= Dive (TV series) =

British television drama

Dive is a two-part British television drama, written and directed by Dominic Savage and starring Jack O'Connell, Aisling Loftus and Gina McKee. Broadcast on BBC Two in July 2010, the show dealt with the problems of teenage relationships and pregnancy against the backdrop of a young diver's preparations for the 2012 Summer Olympics.

==Critical reception==
The Independent's reviewer called Dive "a pitch-perfect depiction of young, modern, British puppy love." The Daily Telegraph said it was "a rather beautiful and moving piece of television. Writer/director Dominic Savage... has made a fine, truthful film, several cuts above your average telly drama", a "profoundly engaging" love story with "superb performances" by Jack O’Connell and Aisling Loftus.

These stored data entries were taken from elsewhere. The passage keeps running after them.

-- ==== Sys2Proof/Machine/Decoder.lean ====
section
/-! DEFINITION. The frame decoder: DECODER_TAKE with the decoding checks, the register, flag and extension reading and
the service table lookup (R23, R24, R28 to R35). -/

namespace Sys2Proof.Machine

/-! ## Reading a body -/

/-- M = 10^D of a family (R26). -/
def registerModulus (p : Profile) : Nat := 10 ^ p.digits

/-- Bytes the register takes (R26). -/
def registerWidth (p : Profile) : Nat :=
  match p.encoding with
  | .binary3 => 3
  | .binary4 => 4
  | .bcd => (p.digits + 1) / 2

/-- The decimal digits of BCD bytes, high digit first (R30). -/
def bcdDigits (bytes : List Byte) : List Nat :=
  bytes.flatMap (fun b => [b.toNat / 16, b.toNat % 16])

/-- The number decimal digits spell. -/
def digitsValue (digits : List Nat) : Nat := digits.foldl (fun acc d => acc * 10 + d) 0

/-- The register of a READING, if it is a valid value for the family (R30). -/
def readRegister (p : Profile) (body : List Byte) : Option Nat :=
  let field := bytesAt body p.registerOffset (registerWidth p)
  match p.encoding with
  | .binary3 | .binary4 =>
    let v := fromBigEndian field
    if v < registerModulus p then some v else none
  | .bcd =>
    let digits := bcdDigits field
    let v := digitsValue digits
    if digits.all (fun d => decide (d ≤ 9)) && decide (v < registerModulus p) then some v else none

/-- Whether the map places a flag at a bit that is 1 in the flag byte (R31). -/
def flagPresent (position : Option Nat) (flagByte : Byte) : Bool :=
  match position with
  | some k => flagByte.getLsbD k
  | none => false

/-- A bit vector bit, for building a set. -/
def setBit (w k : Nat) (present : Bool) : BitVec w := if present then BitVec.twoPow w k else 0

/-- The canonical flags of a READING (R31). -/
def readFlags (p : Profile) (body : List Byte) : Flags :=
  match p.flagOffset with
  | none => 0
  | some o =>
    let f := body.getD o 0
    setBit 6 0 (flagPresent p.flagMap.magnet f) ||| setBit 6 1 (flagPresent p.flagMap.tilt f)
      ||| setBit 6 2 (flagPresent p.flagMap.cover f) ||| setBit 6 3 (flagPresent p.flagMap.meterReverse f)
      ||| setBit 6 4 (flagPresent p.flagMap.leak f) ||| setBit 6 5 (flagPresent p.flagMap.lowbat f)

/-- The extension fields of an EXTENSION; absent for a NONE family (R32). -/
def readExtension (p : Profile) (body : List Byte) : Option ExtFields :=
  match p.mode, p.extTamperOffset, p.extReverseOffset with
  | .extended, some t, some r => some { tamperCount := numberAt body t 1, reverseVolume := numberAt body r 2 }
  | _, _, _ => none

/-- One past the last byte of an optional field. -/
def fieldEnd (offset : Option Nat) (width : Nat) : Nat :=
  match offset with
  | some o => o + width
  | none => 0

/-- The body length a READING needs (R29). -/
def readingNeed (p : Profile) : Nat :=
  max (p.registerOffset + registerWidth p) (max (fieldEnd p.flagOffset 1) (fieldEnd p.serviceOffset 1))

/-- The body length an EXTENSION needs: none for a NONE family (R29). -/
def extensionNeed (p : Profile) : Nat :=
  match p.mode with
  | .none => 0
  | .extended => max (fieldEnd p.extTamperOffset 1) (fieldEnd p.extReverseOffset 2)

/-! ## The tables -/

/-- The place of the family table that holds a family code (R29). -/
def familyOf (t : Vector (Option Profile) 16) (code : Nat) : Option (Fin 16) :=
  (List.finRange 16).find? (fun i => decide ((t[i].map (·.familyCode)) = some code))

/-- The place of the service table that holds a code (R35). -/
def serviceOf (t : Vector (Option ServiceEntry) 16) (code : Nat) : Option (Fin 16) :=
  (List.finRange 16).find? (fun i => decide ((t[i].map (·.code)) = some code))

/-! ## Judging a GOOD descriptor -/

/-- The checks of R29, in their order. -/
inductive DecodeFailure where
  | badId
  | unknownFamily
  | frameKind
  | shortBody
  | badRegister
deriving DecidableEq, Repr

/-- What a GOOD descriptor comes to: a failed check, a READING dropped by a DISCARD entry, or an offered frame, with
whether its service code has no entry (R29, R35). -/
inductive Judgement where
  | fails (check : DecodeFailure)
  | discards (place : Fin 16)
  | offers (frame : DecodedFrame) (unlisted : Bool)
deriving DecidableEq, Repr

/-- The service lookup of a READING (R35): the entry to discard by, or the service mark the frame carries. -/
def lookupService (t : Vector (Option ServiceEntry) 16) (code : Nat) : Fin 16 ⊕ (ServiceMark × Bool) :=
  match serviceOf t code with
  | none => .inr ({ code := code, action := .note }, true)
  | some i =>
    match t[i] with
    | none => .inr ({ code := code, action := .note }, true)
    | some e =>
      match e.action with
      | .discard => .inl i
      | .note => .inr ({ code := code, action := .note }, false)
      | .weight => .inr ({ code := code, action := .weight e.weight }, false)

/-- The service code of a READING; a byte of 0 is none (R35). -/
def serviceCodeOf (p : Profile) (body : List Byte) : Option Nat :=
  match p.serviceOffset with
  | none => none
  | some o => if numberAt body o 1 = 0 then none else some (numberAt body o 1)

/-- A READING that passed checks 1 to 4: the register check and the service step (R29, R30, R35). -/
def judgeReading (p : Profile) (services : Vector (Option ServiceEntry) 16) (head : FrameHead) (body : List Byte) :
    Judgement :=
  match readRegister p body with
  | none => .fails .badRegister
  | some register =>
    let fields : ReadingFields := { register := register, flags := readFlags p body, service := none }
    match serviceCodeOf p body with
    | none => .offers { head := head, body := .reading fields } false
    | some code =>
      match lookupService services code with
      | .inl i => .discards i
      | .inr (m, unlisted) => .offers { head := head, body := .reading { fields with service := some m } } unlisted

/-- The decoding checks of R29 over the tables as they stand (R28), and the decoded frame of R33. -/
def judgeDescriptor (families : Vector (Option Profile) 16) (services : Vector (Option ServiceEntry) 16)
    (d : Descriptor) : Judgement :=
  let code := numberAt d.content 0 1
  let meter := numberAt d.content 1 4
  let control := d.content.getD 5 0
  let kind := control.toNat % 4
  let body := d.content.drop 6
  if meter = 0 ∨ meter = 0xFFFFFFFF then .fails .badId
  else
    match familyOf families code with
    | none => .fails .unknownFamily
    | some i =>
      match families[i] with
      | none => .fails .unknownFamily
      | some p =>
        let head : FrameHead :=
          { meterId := meter, familyIndex := i, familyCode := code, mode := p.mode, window := p.window,
            sequence := control.toNat / 16, closeTag := d.closeTag.getD 0, rssi := d.rssi, lane := d.lane }
        match kind with
        | 0 => if body.length < readingNeed p then .fails .shortBody else judgeReading p services head body
        | 1 =>
          if body.length < extensionNeed p then .fails .shortBody
          else .offers { head := head, body := .extension (readExtension p body) } false
        | _ => .fails .frameKind

/-! ## The decoder's step -/

/-- The counter of a failed check (R29, R36). -/
def countFailure (c : DecoderCounters) : DecodeFailure → DecoderCounters
  | .badId => { c with badId := bump c.badId }
  | .unknownFamily => { c with unknownFamily := bump c.unknownFamily }
  | .frameKind => { c with frameKind := bump c.frameKind }
  | .shortBody => { c with shortBody := bump c.shortBody }
  | .badRegister => { c with badRegister := bump c.badRegister }

/-- The counter of a non-GOOD outcome (R23, R36). -/
def countRaw (c : DecoderCounters) : CloseOutcome → DecoderCounters
  | .good => c
  | .badCrc => { c with rawBadCrc := bump c.rawBadCrc }
  | .short => { c with rawShort := bump c.rawShort }
  | .superseded => { c with rawSuperseded := bump c.rawSuperseded }
  | .portError => { c with rawPortError := bump c.rawPortError }
  | .aborted => { c with rawAborted := bump c.rawAborted }

/-- The counters of an offered frame: DECODED_READING or DECODED_EXTENSION, and SERVICE_UNLISTED (R29, R35). -/
def countOffer (c : DecoderCounters) (f : DecodedFrame) (unlisted : Bool) : DecoderCounters :=
  match f.body with
  | .reading _ =>
    { c with
      decodedReading := bump c.decodedReading
      serviceUnlisted := if unlisted then bump c.serviceUnlisted else c.serviceUnlisted }
  | .extension _ => { c with decodedExtension := bump c.decodedExtension }

/-- Add 1 to the discard count of a service place (R35). -/
def countDiscard (t : Vector (Option ServiceEntry) 16) (i : Fin 16) : Vector (Option ServiceEntry) 16 :=
  t.set i (t[i].map (fun e => { e with discards := bump e.discards }))

/-- Set the decoder's counters. -/
def State.setDecoderCounters (s : State) (c : DecoderCounters) : State :=
  s.setDecoder { s.decoder with counters := c }

/-- What the decoder does with the GOOD descriptor it has taken (R23, R24, R29, R35). -/
def decodeGood (s : State) (d : Fin 128) : State :=
  match judgeDescriptor s.families s.services s.pool.descriptors[d] with
  | .fails check => (s.setPool (freeDescriptor s.pool d)).setDecoderCounters (countFailure s.decoder.counters check)
  | .discards i =>
    ((s.setPool (freeDescriptor s.pool d)).setServices (countDiscard s.services i)).setDecoderCounters
      { s.decoder.counters with decodedReading := bump s.decoder.counters.decodedReading }
  | .offers f unlisted =>
    s.setDecoder { offer := some { descriptor := d, frame := f }, counters := countOffer s.decoder.counters f unlisted }

/-- The idle decoder takes the head of the close-order queue (R23). -/
def decoderTake (s : State) : State :=
  match s.decoder.offer, s.pool.closeQueue with
  | none, d :: rest =>
    let x := s.pool.descriptors[d]
    let t := (s.setPool { s.pool with closeQueue := rest }).setDescriptor d { x with state := .decoding }
    match x.outcome with
    | some .good => decodeGood t d
    | some o => (t.setPool (freeDescriptor t.pool d)).setDecoderCounters (countRaw s.decoder.counters o)
    | none => t.setPool (freeDescriptor t.pool d)
  | _, _ => s

/-- The decoder hands its offered frame on, frees the descriptor and becomes idle (R24). -/
def handOffer (s : State) (o : Offer) : State :=
  (s.setPool (freeDescriptor s.pool o.descriptor)).setDecoder { s.decoder with offer := none }

/-- DECODER_TAKE. -/
def execDecoderTake (s : State) : Host.Outcome State Fault Refusal := whenRunning s decoderTake

end Sys2Proof.Machine
end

The Observer felt the "intensely memorable film was slow-build, like a dive itself. You had long, graceful shots of wind-farms and playgrounds and parks and naughty smokers, of modern life in a seaside town, with some beautiful music to let you think, to wonder what was going to happen.... And then, in the film as in the pool, the explosion, and the splash." Jack O’Connell's performance was "mesmerising, comedic, soulful" and Aisling Loftus "is going to be a phenomenon."